Task item. For each line below that holds "filter", return the line as it stands.

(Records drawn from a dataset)

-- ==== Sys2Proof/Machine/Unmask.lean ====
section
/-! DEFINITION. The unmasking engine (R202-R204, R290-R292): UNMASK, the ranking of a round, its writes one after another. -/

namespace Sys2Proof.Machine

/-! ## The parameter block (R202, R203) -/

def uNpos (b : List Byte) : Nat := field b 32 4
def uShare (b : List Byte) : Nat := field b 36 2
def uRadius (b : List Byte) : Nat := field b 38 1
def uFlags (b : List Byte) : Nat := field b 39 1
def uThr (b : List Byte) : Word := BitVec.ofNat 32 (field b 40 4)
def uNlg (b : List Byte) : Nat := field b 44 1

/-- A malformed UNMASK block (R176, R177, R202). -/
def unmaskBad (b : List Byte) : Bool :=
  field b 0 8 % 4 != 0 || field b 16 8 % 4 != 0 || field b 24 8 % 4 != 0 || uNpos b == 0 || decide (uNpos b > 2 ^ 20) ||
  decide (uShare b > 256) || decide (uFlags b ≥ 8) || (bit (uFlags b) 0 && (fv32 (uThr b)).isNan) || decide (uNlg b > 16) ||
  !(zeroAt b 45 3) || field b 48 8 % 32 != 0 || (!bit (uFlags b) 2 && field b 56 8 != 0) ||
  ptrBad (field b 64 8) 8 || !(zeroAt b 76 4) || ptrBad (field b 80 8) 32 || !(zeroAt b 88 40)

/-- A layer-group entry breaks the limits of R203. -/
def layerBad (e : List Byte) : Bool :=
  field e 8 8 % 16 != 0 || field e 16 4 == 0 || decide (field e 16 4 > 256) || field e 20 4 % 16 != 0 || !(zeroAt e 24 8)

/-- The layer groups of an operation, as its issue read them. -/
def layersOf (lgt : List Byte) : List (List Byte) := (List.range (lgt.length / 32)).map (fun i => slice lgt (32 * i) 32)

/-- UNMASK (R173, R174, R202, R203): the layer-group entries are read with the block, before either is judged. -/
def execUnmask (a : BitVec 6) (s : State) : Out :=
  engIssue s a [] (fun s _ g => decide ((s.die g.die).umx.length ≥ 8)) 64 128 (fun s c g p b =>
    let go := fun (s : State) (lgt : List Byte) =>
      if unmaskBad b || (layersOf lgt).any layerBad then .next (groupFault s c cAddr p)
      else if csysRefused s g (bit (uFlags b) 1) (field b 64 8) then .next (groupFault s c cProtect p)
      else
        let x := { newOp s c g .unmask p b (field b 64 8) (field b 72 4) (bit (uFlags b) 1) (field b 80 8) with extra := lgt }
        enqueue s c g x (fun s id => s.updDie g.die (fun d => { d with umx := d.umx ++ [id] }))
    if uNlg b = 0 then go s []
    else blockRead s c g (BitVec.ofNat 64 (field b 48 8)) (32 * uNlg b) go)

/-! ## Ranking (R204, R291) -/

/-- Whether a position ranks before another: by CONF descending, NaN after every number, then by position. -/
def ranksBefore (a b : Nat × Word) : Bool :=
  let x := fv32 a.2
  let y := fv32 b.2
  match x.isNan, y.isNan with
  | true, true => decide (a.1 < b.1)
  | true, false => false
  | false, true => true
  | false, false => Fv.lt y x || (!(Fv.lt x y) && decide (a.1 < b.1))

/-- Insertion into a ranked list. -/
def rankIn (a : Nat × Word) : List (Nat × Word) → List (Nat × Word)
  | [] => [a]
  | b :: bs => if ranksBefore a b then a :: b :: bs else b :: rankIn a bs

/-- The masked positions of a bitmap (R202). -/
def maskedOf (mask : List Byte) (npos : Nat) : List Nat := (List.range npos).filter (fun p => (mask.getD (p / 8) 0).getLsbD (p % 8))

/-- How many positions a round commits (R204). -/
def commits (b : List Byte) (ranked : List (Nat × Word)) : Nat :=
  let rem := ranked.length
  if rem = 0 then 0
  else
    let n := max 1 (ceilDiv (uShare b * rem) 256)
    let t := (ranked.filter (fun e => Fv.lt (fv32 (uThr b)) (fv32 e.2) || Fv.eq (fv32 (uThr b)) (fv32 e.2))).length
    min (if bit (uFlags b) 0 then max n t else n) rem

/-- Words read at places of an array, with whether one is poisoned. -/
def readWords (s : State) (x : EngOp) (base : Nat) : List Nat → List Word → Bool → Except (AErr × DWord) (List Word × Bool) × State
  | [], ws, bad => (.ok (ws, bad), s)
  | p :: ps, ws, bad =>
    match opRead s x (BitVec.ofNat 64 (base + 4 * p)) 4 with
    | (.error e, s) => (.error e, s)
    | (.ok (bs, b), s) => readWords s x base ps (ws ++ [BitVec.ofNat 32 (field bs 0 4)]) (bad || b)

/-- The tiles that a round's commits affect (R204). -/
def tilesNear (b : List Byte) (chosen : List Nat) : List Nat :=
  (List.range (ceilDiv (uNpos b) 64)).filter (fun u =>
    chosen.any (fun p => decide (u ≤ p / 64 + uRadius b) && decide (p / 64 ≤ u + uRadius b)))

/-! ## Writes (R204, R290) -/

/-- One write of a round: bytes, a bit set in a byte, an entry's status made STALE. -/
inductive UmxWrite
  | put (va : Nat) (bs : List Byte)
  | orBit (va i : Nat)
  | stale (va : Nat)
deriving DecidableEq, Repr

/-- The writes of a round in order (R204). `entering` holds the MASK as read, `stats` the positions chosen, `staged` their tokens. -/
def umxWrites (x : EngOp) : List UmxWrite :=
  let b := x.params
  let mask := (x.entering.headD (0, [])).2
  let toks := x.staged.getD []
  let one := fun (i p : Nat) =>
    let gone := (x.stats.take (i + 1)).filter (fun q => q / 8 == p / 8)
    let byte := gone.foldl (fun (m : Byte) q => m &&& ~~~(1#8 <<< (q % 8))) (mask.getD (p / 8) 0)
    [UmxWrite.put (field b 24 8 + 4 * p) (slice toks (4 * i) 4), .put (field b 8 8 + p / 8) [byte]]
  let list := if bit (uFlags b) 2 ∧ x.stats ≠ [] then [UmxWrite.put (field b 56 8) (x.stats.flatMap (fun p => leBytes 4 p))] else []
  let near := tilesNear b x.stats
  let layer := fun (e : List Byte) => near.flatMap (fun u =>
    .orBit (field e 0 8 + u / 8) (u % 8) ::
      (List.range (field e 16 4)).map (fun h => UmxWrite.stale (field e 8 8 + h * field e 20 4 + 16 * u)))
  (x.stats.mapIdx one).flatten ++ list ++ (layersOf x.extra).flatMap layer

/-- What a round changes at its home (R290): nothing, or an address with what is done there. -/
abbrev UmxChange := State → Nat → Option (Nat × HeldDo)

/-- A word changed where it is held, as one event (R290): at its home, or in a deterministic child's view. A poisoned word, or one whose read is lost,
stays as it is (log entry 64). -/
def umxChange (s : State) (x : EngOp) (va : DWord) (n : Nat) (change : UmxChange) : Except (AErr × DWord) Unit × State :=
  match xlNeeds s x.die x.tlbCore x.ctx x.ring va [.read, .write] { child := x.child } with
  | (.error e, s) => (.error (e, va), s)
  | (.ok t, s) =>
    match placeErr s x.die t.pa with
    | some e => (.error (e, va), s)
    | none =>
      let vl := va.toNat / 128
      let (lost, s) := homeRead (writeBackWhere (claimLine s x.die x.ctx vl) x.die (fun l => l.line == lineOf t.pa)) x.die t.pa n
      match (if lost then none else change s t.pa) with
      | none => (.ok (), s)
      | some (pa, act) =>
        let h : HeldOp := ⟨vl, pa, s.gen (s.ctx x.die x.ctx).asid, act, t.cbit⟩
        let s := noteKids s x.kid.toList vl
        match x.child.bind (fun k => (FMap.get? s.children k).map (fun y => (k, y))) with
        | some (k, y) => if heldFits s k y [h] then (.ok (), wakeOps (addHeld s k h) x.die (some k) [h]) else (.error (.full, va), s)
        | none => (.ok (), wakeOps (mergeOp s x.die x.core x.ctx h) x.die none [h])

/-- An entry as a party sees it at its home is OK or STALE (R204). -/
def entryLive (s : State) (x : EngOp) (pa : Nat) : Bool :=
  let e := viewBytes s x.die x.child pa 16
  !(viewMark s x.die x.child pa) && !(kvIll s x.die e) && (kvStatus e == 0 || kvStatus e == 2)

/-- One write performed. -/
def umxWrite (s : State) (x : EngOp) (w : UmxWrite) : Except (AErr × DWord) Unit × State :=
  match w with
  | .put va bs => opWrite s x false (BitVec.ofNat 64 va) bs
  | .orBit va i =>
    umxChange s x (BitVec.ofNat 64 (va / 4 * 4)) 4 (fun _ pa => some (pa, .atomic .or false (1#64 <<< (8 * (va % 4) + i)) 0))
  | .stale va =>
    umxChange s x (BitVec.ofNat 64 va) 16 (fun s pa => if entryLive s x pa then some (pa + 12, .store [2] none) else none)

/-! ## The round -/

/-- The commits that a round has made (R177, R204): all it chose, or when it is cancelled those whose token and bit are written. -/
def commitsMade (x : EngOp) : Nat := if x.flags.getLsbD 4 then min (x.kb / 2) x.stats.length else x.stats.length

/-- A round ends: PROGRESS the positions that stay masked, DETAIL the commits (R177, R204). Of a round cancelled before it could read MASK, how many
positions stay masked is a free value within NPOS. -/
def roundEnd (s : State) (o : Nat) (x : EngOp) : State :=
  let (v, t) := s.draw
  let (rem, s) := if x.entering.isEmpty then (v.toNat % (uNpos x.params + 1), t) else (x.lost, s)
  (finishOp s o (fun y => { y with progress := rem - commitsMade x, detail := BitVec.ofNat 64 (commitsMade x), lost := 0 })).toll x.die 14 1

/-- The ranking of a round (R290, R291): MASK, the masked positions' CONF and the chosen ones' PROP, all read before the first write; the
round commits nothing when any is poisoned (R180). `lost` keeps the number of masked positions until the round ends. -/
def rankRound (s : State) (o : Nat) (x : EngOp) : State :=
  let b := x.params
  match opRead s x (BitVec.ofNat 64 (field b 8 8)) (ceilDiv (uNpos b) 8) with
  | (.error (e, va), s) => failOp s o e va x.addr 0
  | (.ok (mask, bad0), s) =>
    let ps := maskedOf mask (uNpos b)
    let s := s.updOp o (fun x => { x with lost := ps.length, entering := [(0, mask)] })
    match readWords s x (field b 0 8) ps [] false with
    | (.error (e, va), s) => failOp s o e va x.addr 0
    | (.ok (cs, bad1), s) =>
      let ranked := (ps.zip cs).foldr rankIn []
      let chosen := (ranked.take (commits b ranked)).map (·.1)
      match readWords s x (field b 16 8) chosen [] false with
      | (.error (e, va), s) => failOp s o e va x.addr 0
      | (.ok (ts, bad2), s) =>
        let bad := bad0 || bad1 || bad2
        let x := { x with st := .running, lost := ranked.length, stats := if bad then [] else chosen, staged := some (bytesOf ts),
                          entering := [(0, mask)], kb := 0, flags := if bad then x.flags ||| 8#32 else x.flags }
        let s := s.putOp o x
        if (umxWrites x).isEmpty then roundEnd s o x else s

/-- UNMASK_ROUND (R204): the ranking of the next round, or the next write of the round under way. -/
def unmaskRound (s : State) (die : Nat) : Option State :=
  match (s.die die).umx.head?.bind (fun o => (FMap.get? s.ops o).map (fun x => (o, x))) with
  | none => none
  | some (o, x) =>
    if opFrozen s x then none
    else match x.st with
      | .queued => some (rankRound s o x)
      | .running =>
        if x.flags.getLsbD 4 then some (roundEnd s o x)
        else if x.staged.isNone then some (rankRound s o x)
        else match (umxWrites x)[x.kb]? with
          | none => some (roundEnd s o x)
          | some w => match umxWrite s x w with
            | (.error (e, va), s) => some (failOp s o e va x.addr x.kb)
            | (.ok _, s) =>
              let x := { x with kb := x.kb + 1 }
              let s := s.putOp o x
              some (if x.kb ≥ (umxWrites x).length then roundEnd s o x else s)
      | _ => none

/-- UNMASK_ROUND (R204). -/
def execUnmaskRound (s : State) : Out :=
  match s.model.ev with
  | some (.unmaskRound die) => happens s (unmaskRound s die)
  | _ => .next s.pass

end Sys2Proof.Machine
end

Solution to the problem.
def maskedOf (mask : List Byte) (npos : Nat) : List Nat := (List.range npos).filter (fun p => (mask.getD (p / 8) 0).getLsbD (p % 8))
    let t := (ranked.filter (fun e => Fv.lt (fv32 (uThr b)) (fv32 e.2) || Fv.eq (fv32 (uThr b)) (fv32 e.2))).length
  (List.range (ceilDiv (uNpos b) 64)).filter (fun u =>
    let gone := (x.stats.take (i + 1)).filter (fun q => q / 8 == p / 8)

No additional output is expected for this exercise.